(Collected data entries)
════════════════
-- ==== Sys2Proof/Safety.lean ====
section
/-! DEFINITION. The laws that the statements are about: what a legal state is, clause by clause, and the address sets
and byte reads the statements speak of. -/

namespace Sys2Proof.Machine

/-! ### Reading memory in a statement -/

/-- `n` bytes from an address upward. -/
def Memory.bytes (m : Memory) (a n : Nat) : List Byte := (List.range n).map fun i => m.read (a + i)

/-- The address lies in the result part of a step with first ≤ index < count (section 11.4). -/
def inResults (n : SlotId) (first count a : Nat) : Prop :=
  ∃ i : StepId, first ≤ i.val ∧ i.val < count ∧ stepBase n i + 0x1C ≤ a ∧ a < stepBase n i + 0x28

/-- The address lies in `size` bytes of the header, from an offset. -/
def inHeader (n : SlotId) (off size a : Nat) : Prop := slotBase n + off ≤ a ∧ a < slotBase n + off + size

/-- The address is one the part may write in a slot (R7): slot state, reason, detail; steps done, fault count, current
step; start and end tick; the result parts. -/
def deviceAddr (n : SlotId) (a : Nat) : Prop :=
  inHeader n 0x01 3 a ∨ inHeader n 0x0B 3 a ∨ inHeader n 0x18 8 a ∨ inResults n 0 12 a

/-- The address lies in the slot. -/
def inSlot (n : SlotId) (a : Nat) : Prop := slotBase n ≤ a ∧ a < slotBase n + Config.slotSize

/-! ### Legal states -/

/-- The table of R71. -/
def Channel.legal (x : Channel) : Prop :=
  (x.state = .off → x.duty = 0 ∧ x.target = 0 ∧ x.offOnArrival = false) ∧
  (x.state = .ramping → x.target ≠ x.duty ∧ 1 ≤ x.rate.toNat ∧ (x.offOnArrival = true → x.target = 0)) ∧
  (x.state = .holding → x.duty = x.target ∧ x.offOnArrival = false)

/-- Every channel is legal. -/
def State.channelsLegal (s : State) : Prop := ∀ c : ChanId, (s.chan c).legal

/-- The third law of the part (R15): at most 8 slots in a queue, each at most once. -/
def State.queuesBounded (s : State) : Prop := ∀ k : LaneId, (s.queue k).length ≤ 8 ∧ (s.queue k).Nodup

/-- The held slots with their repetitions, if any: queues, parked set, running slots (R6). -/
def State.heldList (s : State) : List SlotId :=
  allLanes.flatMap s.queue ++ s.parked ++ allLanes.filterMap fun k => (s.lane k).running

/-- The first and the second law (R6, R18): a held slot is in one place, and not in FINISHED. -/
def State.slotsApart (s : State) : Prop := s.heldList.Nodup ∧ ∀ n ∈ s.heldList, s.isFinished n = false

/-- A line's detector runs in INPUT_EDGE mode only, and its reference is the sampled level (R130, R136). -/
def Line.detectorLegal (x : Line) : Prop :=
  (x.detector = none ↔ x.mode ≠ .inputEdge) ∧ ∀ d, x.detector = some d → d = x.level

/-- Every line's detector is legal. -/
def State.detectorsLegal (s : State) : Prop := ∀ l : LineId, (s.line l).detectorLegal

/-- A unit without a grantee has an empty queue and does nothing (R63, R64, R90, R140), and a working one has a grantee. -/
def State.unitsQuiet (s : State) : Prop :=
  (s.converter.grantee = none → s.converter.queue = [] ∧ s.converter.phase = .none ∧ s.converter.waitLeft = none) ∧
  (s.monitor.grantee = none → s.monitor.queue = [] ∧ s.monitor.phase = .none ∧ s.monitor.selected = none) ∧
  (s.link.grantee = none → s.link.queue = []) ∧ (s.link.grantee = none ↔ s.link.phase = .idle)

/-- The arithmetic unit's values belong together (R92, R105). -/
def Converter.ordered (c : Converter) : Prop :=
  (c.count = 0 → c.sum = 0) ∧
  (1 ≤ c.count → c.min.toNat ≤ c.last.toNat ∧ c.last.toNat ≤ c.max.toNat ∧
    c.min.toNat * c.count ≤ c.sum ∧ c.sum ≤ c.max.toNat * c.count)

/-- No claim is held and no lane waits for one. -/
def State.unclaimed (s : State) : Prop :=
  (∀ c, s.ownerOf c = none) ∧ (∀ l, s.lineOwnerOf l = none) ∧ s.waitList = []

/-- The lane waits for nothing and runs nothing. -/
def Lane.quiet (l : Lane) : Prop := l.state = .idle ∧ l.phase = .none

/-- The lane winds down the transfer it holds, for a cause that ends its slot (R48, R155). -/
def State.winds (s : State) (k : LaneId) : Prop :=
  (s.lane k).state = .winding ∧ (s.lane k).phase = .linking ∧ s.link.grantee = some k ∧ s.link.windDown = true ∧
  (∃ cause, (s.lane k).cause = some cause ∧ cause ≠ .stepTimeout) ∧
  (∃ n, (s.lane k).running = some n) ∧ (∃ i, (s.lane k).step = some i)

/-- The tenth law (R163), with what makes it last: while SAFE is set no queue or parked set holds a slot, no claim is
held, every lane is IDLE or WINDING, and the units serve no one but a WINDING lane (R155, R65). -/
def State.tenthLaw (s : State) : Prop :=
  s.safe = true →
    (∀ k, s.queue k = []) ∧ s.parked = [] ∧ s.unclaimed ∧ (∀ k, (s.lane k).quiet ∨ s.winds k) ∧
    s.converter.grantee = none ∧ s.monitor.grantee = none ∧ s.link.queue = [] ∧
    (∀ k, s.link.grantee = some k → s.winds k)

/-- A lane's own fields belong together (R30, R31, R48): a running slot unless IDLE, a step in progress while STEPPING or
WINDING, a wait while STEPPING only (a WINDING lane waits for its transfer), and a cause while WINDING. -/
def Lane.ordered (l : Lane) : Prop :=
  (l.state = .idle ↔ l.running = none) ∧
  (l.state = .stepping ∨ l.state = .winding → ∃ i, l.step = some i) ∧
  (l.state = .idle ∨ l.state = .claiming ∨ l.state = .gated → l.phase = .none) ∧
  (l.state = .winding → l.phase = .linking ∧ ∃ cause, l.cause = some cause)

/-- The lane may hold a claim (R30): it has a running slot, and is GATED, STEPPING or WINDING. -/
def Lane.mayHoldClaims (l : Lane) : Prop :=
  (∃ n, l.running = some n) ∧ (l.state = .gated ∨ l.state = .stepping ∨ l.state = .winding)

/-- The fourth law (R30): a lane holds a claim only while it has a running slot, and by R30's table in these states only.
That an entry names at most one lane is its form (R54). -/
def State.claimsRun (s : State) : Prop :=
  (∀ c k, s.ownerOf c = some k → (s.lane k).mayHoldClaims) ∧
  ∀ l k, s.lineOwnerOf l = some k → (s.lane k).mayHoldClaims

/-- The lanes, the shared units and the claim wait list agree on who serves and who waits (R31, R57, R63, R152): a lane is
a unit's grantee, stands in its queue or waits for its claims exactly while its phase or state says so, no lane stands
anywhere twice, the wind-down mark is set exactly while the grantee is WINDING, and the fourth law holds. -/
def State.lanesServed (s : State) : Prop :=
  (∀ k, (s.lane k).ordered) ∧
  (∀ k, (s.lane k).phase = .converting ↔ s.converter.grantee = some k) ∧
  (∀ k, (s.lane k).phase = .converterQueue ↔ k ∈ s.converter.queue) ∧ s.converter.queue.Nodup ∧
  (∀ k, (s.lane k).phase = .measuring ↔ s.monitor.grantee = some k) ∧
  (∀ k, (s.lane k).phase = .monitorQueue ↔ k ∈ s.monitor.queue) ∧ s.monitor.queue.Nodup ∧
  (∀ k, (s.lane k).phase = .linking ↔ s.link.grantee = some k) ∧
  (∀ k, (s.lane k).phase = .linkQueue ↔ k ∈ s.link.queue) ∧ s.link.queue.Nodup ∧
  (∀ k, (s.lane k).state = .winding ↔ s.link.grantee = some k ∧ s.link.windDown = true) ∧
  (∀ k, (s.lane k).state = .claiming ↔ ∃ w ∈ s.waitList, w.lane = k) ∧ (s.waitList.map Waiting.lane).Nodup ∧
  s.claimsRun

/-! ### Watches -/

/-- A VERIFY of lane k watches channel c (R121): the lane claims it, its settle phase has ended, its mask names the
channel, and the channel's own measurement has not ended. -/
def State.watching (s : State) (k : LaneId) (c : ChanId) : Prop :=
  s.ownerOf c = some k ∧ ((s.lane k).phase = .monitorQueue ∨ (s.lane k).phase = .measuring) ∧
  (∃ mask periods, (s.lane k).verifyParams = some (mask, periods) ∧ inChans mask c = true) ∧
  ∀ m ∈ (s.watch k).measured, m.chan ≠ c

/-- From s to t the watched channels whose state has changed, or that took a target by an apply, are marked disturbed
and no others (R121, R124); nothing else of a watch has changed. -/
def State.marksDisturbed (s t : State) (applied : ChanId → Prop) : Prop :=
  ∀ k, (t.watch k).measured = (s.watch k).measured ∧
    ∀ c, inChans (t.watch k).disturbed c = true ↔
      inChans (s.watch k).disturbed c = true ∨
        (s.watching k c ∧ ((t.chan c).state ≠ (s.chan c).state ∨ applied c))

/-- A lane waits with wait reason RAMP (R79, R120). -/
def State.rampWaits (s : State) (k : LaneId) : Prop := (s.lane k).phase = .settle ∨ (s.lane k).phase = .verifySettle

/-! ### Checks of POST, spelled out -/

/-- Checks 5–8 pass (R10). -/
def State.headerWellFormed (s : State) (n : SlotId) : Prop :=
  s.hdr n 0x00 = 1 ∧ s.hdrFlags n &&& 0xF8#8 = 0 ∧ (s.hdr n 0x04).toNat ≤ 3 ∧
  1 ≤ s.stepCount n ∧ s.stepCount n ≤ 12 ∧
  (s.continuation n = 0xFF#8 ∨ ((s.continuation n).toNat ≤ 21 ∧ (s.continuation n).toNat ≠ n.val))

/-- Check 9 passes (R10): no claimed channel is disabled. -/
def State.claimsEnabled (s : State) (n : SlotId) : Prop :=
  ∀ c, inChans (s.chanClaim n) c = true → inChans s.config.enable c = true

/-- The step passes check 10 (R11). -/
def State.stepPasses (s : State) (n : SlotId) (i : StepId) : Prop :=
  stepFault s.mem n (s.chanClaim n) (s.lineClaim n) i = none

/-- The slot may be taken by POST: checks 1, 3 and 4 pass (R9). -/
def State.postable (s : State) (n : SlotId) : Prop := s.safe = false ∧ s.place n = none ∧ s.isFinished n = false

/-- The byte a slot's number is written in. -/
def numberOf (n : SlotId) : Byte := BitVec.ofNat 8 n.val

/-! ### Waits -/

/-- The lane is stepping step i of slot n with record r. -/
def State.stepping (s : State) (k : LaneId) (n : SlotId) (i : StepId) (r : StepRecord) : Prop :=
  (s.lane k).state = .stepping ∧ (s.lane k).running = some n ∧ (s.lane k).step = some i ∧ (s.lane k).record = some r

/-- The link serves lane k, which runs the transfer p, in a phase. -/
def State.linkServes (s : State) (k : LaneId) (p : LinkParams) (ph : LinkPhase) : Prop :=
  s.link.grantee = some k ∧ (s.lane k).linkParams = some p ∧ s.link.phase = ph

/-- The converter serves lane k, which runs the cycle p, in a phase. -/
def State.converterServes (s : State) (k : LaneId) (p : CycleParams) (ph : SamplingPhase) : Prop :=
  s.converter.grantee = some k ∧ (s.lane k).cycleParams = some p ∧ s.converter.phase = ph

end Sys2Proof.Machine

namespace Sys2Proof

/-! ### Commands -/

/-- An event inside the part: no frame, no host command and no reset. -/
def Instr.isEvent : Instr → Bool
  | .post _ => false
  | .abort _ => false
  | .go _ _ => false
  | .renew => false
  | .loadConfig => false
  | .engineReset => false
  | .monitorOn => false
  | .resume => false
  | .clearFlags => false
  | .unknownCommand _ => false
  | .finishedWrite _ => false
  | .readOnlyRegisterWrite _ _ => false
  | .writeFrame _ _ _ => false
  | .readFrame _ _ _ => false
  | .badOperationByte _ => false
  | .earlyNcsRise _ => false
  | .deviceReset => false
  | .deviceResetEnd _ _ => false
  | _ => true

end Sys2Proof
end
════════════════
Reproduce only the lines above spanning from the line containing "def inHeader (n" through the line containing "(x.state = .off", word for word.

# [EXERCISE RESPONSE]
def inHeader (n : SlotId) (off size a : Nat) : Prop := slotBase n + off ≤ a ∧ a < slotBase n + off + size

/-- The address is one the part may write in a slot (R7): slot state, reason, detail; steps done, fault count, current
step; start and end tick; the result parts. -/
def deviceAddr (n : SlotId) (a : Nat) : Prop :=
  inHeader n 0x01 3 a ∨ inHeader n 0x0B 3 a ∨ inHeader n 0x18 8 a ∨ inResults n 0 12 a

/-- The address lies in the slot. -/
def inSlot (n : SlotId) (a : Nat) : Prop := slotBase n ≤ a ∧ a < slotBase n + Config.slotSize

/-! ### Legal states -/

/-- The table of R71. -/
def Channel.legal (x : Channel) : Prop :=
  (x.state = .off → x.duty = 0 ∧ x.target = 0 ∧ x.offOnArrival = false) ∧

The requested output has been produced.